MAD will stop working if we build missile shields and expect them to work, for example.

That’s exactly what happened. Bloody america couldn’t wait to invade the soviet union and suppress its dangerous revolutionary ideology for the benefit of all moneyed gentlemen. That’s why we nuked Japan for no good reason… twice. That’s why we tried to invade Cuba, and did other dumb things. The West was always the agressor. The communists were content with doing nothing because they more than agreed with the West’s paranoia that it would revolt against capitalism from within.
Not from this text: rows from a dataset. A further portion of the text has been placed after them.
-- ==== Sys2Proof/Laws/Access.lean ====
section
/-! SUPPORT. The shared operations inside an instruction that will complete: what one access answers and leaves,
by logical address of the state the instruction started in. -/

namespace Sys2Proof.Machine

variable {s v t u : State} {q b : Byte} {k : Kind} {la : Word} {e : StopEvent}

/-! ## One access, checked in the state the instruction started in -/

theorem readAt_ok (h : SameChecks s u) (hc : s.canRead k la = true) :
    u.readAt k la = .ok (u.byteAt (s.target k la)) ((u.setMsar la).compare la (s.target k la)) := by
  rw [readAt_of_canRead (by rw [h.canRead]; exact hc), State.peek, h.target]

theorem readAt_error (h : SameChecks s u) (hc : s.readCheck k la = .error e) :
    u.readAt k la = .stop ((u.setMsar la).stop e) := by
  simp [State.readAt, h.readCheck, hc]

theorem writeAt_ok (h : SameChecks s u) (hc : s.canWrite k la = true) :
    u.writeAt k la b =
      .ok () (((u.setMsar la).compare la (s.target k la)).putByte (s.target k la) b) := by
  rw [writeAt_of_canWrite (by rw [h.canWrite]; exact hc), h.target]

theorem writeAt_error (h : SameChecks s u) (hc : s.writeCheck k la = .error e) :
    u.writeAt k la b = .stop ((u.setMsar la).stop e) := by
  simp [State.writeAt, h.writeCheck, hc]

/-- An operand 1 address that may not be written may be read, or the read raises the same event (R80, R85). -/
theorem canRead_or_readCheck (h : s.writeCheck .op1 la = .error e) :
    s.canRead .op1 la = true ∨ s.readCheck .op1 la = .error e := by
  cases hr : s.readCheck .op1 la with
  | ok ra => left; simp [State.canRead, hr]
  | error e' =>
    right
    simp only [State.readCheck, State.writeCheck] at hr h
    cases hh : s.realOf .op1 la with
    | ok ra =>
      rw [hh] at hr h
      simp only at hr h
      split_ifs at hr h
      simp_all
    | error e'' => rw [hh] at hr h; simp_all

/-- What an access finds, in a state with the same checks. -/
theorem peek_eq (h : SameChecks s t) (k : Kind) (la : Word) : t.peek k la = t.byteAt (s.target k la) := by
  rw [State.peek, h.target]

/-! ## Stepping down and up a field -/

theorem sub_ofNat_succ (a : Word) (n : Nat) : a - BitVec.ofNat 16 n - 1 = a - BitVec.ofNat 16 (n + 1) := by
  apply BitVec.eq_of_toNat_eq
  simp [BitVec.toNat_sub, BitVec.toNat_ofNat]
  omega

theorem sub_one_ofNat (a : Word) (n : Nat) : a - 1 - BitVec.ofNat 16 n = a - BitVec.ofNat 16 (n + 1) := by
  apply BitVec.eq_of_toNat_eq
  simp [BitVec.toNat_sub, BitVec.toNat_ofNat]
  omega

theorem add_ofNat_succ (a : Word) (n : Nat) : a + BitVec.ofNat 16 n + 1 = a + BitVec.ofNat 16 (n + 1) := by
  rw [BitVec.add_assoc]
  congr 1
  apply BitVec.eq_of_toNat_eq
  simp

/-! ## An instruction underway -/

/-- `t` is reached inside an instruction with Q-byte `q` that started in `s` and has not stopped; the registers
a program can see are those of `v`. -/
structure Underway (s v t : State) (q : Byte) : Prop where
  control : SameControl s t
  nostop : NoStop s t
  seq : SameSequencing s t q
  visible : SameVisible v t
  pmr : v.pmr = s.pmr
  wf : Memory.wf t.mem = true

theorem Underway.checks (h : Underway s v t q) : SameChecks s t :=
  ⟨h.visible.2.2.2.2.2.1.trans h.pmr, h.control.1, h.control.2.2.2.2.2.2.2.2.2.2.2.2.2.1⟩

theorem Underway.completes (h : Underway s v t q) : Completes s t q := ⟨h.control, h.nostop, h.seq⟩

/-- The operand pointers, the MSAR, the Q-register, the latches and the compare flag may change. -/
theorem Underway.update (h : Underway s v t q) (l8 l9 m : Word) (qr : Byte) (f c r k hit : Bool) :
    Underway s v
      { t with
        lsr8 := l8, lsr9 := l9, msar := m, qReg := qr, firstCycle := f, complement := c
        recomplement := r, carry := k, compareHit := hit } q :=
  ⟨h.control, h.nostop, h.seq, h.visible, h.pmr, h.wf⟩

theorem Underway.putByte (h : Underway s v t q) (ra : RealAddr) (b : Byte) :
    Underway s v (t.putByte ra b) q :=
  ⟨h.control, h.nostop, h.seq, h.visible, h.pmr, Memory.wf_write h.wf⟩

theorem Underway.setCarry (h : Underway s v t q) (c : Bool) : Underway s v (t.setCarry c) q :=
  h.update _ _ _ _ _ _ _ _ _

theorem Underway.endCycle (h : Underway s v t q) : Underway s v t.endCycle q := h.update _ _ _ _ _ _ _ _ _

theorem Underway.setPsr (h : Underway s v t q) (p : Byte) :
    Underway s { v with psr := p } (t.setPsr p) q :=
  ⟨h.control, h.nostop, h.seq,
    ⟨h.visible.1, h.visible.2.1, h.visible.2.2.1, h.visible.2.2.2.1, rfl, h.visible.2.2.2.2.2⟩, h.pmr, h.wf⟩

theorem Underway.setArr (h : Underway s v t q) (a : Word) : Underway s { v with arr := a } (t.setArr a) q :=
  ⟨h.control, h.nostop, h.seq,
    ⟨h.visible.1, h.visible.2.1, h.visible.2.2.1, rfl, h.visible.2.2.2.2⟩, h.pmr, h.wf⟩

theorem Underway.countQ (h : Underway s v t q) : Underway s v t.countQ q := by
  unfold State.countQ
  split
  · exact h
  · exact h.update _ _ _ _ _ _ _ _ _

theorem Underway.countDecimalQ (h : Underway s v t q) : Underway s v t.countDecimalQ q := by
  unfold State.countDecimalQ
  split
  · exact h
  · exact h.update _ _ _ _ _ _ _ _ _

/-- A two-address instruction starts underway, with the operand addresses in LSR 8 and 9 (R24). -/
theorem underway_enterTwo (s : State) (q : Byte) (o1 o2 : Operand) (hw : Memory.wf s.mem = true) :
    Underway s s (s.enterTwo q o1 o2) q :=
  ⟨by simp [SameControl, State.enterTwo, State.enter], by simp [NoStop, State.enterTwo, State.enter],
    by simp [SameSequencing, State.enterTwo, State.enter], by simp [SameVisible, State.enterTwo, State.enter],
    rfl, hw⟩

/-- A decimal instruction starts underway, with A1 in the ARR too (R131, R153). -/
theorem underway_enterDecimal (s : State) (q : Byte) (o1 o2 : Operand) (hw : Memory.wf s.mem = true) :
    Underway s { s with arr := s.address o1 } (s.enterDecimal q o1 o2) q :=
  ⟨by simp [SameControl, State.enterDecimal, State.enterTwo, State.enter],
    by simp [NoStop, State.enterDecimal, State.enterTwo, State.enter],
    by simp [SameSequencing, State.enterDecimal, State.enterTwo, State.enter],
    by simp [SameVisible, State.enterDecimal, State.enterTwo, State.enter], rfl, hw⟩

/-- What counting the Q-register leaves. -/
theorem countQ_leaves (t : State) : t.countQ.lsr8 = t.lsr8 ∧ t.countQ.lsr9 = t.lsr9 ∧
    t.countQ.carry = t.carry ∧ (∀ ra, t.countQ.byteAt ra = t.byteAt ra) ∧ t.countQ.arr = t.arr ∧
    t.countQ.psr = t.psr ∧ t.countQ.cfg = t.cfg := by
  unfold State.countQ
  split <;> exact ⟨rfl, rfl, rfl, fun _ => rfl, rfl, rfl, rfl⟩

/-- What counting the nibbles of the Q-register leaves. -/
theorem countDecimalQ_leaves (t : State) : t.countDecimalQ.lsr8 = t.lsr8 ∧ t.countDecimalQ.lsr9 = t.lsr9 ∧
    t.countDecimalQ.carry = t.carry ∧ (∀ ra, t.countDecimalQ.byteAt ra = t.byteAt ra) ∧
    t.countDecimalQ.arr = t.arr ∧ t.countDecimalQ.psr = t.psr := by
  unfold State.countDecimalQ
  split <;> exact ⟨rfl, rfl, rfl, fun _ => rfl, rfl, rfl⟩

theorem takeOp2_ok (h : Underway s v t q) (hr : s.canRead .op2 t.lsr9 = true) :
    ∃ u, t.takeOp2 = .ok (t.byteAt (s.target .op2 t.lsr9)) u ∧ Underway s v u q ∧ u.lsr8 = t.lsr8 ∧
      u.lsr9 = t.lsr9 - 1 ∧ u.carry = t.carry ∧ ∀ ra, u.byteAt ra = t.byteAt ra := by
  unfold State.takeOp2
  rw [readAt_ok h.checks hr]
  exact ⟨_, rfl, h.update _ _ _ _ _ _ _ _ _, rfl, rfl, rfl, fun _ => rfl⟩

theorem takeOp2_error (h : Underway s v t q) (hr : s.readCheck .op2 t.lsr9 = .error e) :
    t.takeOp2 = .stop ((t.setMsar t.lsr9).stop e) := by
  unfold State.takeOp2
  rw [readAt_error h.checks hr]
  rfl

theorem takeOp1_ok (h : Underway s v t q) (hr : s.canRead .op1 t.lsr8 = true) :
    ∃ u, t.takeOp1 = .ok (t.byteAt (s.target .op1 t.lsr8)) u ∧ Underway s v u q ∧
      u.lsr8 = t.lsr8 - 1 ∧ u.lsr9 = t.lsr9 ∧ u.carry = t.carry ∧ ∀ ra, u.byteAt ra = t.byteAt ra := by
  unfold State.takeOp1 State.readOp1
  rw [readAt_ok h.checks hr]
  exact ⟨_, rfl, h.update _ _ _ _ _ _ _ _ _, rfl, rfl, rfl, fun _ => rfl⟩

theorem readOp1_ok (h : Underway s v t q) (hr : s.canRead .op1 t.lsr8 = true) :
    ∃ u, t.readOp1 = .ok (t.byteAt (s.target .op1 t.lsr8)) u ∧ Underway s v u q ∧ u.lsr8 = t.lsr8 ∧
      u.lsr9 = t.lsr9 ∧ u.carry = t.carry ∧ ∀ ra, u.byteAt ra = t.byteAt ra := by
  unfold State.readOp1
  rw [readAt_ok h.checks hr]
  exact ⟨_, rfl, h.update _ _ _ _ _ _ _ _ _, rfl, rfl, rfl, fun _ => rfl⟩

theorem writeOp1_ok (h : Underway s v t q) (b : Byte) (hr : s.canWrite .op1 t.lsr8 = true) :
    ∃ u, t.writeOp1 b = .ok () u ∧ Underway s v u q ∧ u.lsr8 = t.lsr8 ∧ u.lsr9 = t.lsr9 ∧
      u.carry = t.carry ∧ ∀ ra, u.byteAt ra = if ra = s.target .op1 t.lsr8 then b else t.byteAt ra := by
  unfold State.writeOp1
  rw [writeAt_ok h.checks hr]
  exact ⟨_, rfl,
    (h.update t.lsr8 t.lsr9 _ t.qReg t.firstCycle t.complement t.recomplement t.carry _).putByte _ _,
    rfl, rfl, rfl, fun ra => byteAt_putByte (by exact h.wf) _ _ _⟩

theorem storeOp1_ok (h : Underway s v t q) (b : Byte) (hr : s.canWrite .op1 t.lsr8 = true) :
    ∃ u, t.storeOp1 b = .ok () u ∧ Underway s v u q ∧ u.lsr8 = t.lsr8 - 1 ∧ u.lsr9 = t.lsr9 ∧
      u.carry = t.carry ∧ ∀ ra, u.byteAt ra = if ra = s.target .op1 t.lsr8 then b else t.byteAt ra := by
  obtain ⟨u, e, k, h8, h9, hc, hb⟩ := writeOp1_ok h b hr
  unfold State.storeOp1
  rw [e]
  exact ⟨_, rfl, k.update _ _ _ _ _ _ _ _ _, by rw [← h8]; rfl, h9, hc, hb⟩

theorem storeOp1_error (h : Underway s v t q) (b : Byte) (hr : s.writeCheck .op1 t.lsr8 = .error e) :
    t.storeOp1 b = .stop ((t.setMsar t.lsr8).stop e) := by
  unfold State.storeOp1 State.writeOp1
  rw [writeAt_error h.checks hr]
  rfl

/-- The read through the ARR of a recomplement cycle (R157). -/
theorem takeArr_ok (h : Underway s v t q) (hr : s.canRead .op1 t.arr = true) :
    ∃ u, t.takeArr = .ok (t.byteAt (s.target .op1 t.arr), t.arr) u ∧
      Underway s { v with arr := t.arr - 1 } u q ∧ u.carry = t.carry ∧ u.psr = t.psr ∧
      u.arr = t.arr - 1 ∧ ∀ ra, u.byteAt ra = t.byteAt ra := by
  unfold State.takeArr
  rw [readAt_ok h.checks hr]
  exact ⟨_, rfl,
    (h.update t.lsr8 t.lsr9 _ t.qReg t.firstCycle t.complement t.recomplement t.carry _).setArr _,
    rfl, rfl, rfl, fun _ => rfl⟩

/-- The write of a recomplement cycle (R157). -/
theorem writeAt_op1_ok (h : Underway s v t q) (la : Word) (b : Byte) (hr : s.canWrite .op1 la = true) :
    ∃ u, t.writeAt .op1 la b = .ok () u ∧ Underway s v u q ∧ u.carry = t.carry ∧ u.psr = t.psr ∧
      u.arr = t.arr ∧ ∀ ra, u.byteAt ra = if ra = s.target .op1 la then b else t.byteAt ra := by
  rw [writeAt_ok h.checks hr]
  exact ⟨_, rfl,
    (h.update t.lsr8 t.lsr9 _ t.qReg t.firstCycle t.complement t.recomplement t.carry _).putByte _ _,
    rfl, rfl, rfl, fun ra => byteAt_putByte (by exact h.wf) _ _ _⟩

/-- A loop of `n + m` cycles is the loop of the first `n`, then that of the others. -/
theorem loop_add {α : Type} {body : Nat → α → State → Res α} (n m i : Nat) (a : α) (s : State) :
    loop body (n + m) i a s = (loop body n i a s).bind fun a s => loop body m (i + n) a s := by
  induction n generalizing i a s with
  | zero => simp [loop]
  | succ n ih =>
    rw [show n + 1 + m = (n + m) + 1 by omega, loop, loop]
    cases body i a s with
    | stop t => rfl
    | ok a t => simp only [Res.bind_ok]; rw [ih, show i + 1 + n = i + (n + 1) by omega]

end Sys2Proof.Machine
end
Yes, it’s true. Communist nations have never participated in aggression or invasion of another nation, certainly not anywhere in Southeast or Central Asia, or in Eastern and Central Europe. And the Soviet Union never sponsored or support an organization with the avowed goal to “by all available means, including armed force, for the overthrow of the international bourgeoisie and for the creation of an international Soviet republic as a transition stage to the complete abolition of the State.”

Stranger

Pinochet, Arenas, Batista, Trujillo, Samoza…any of these names ring a bell?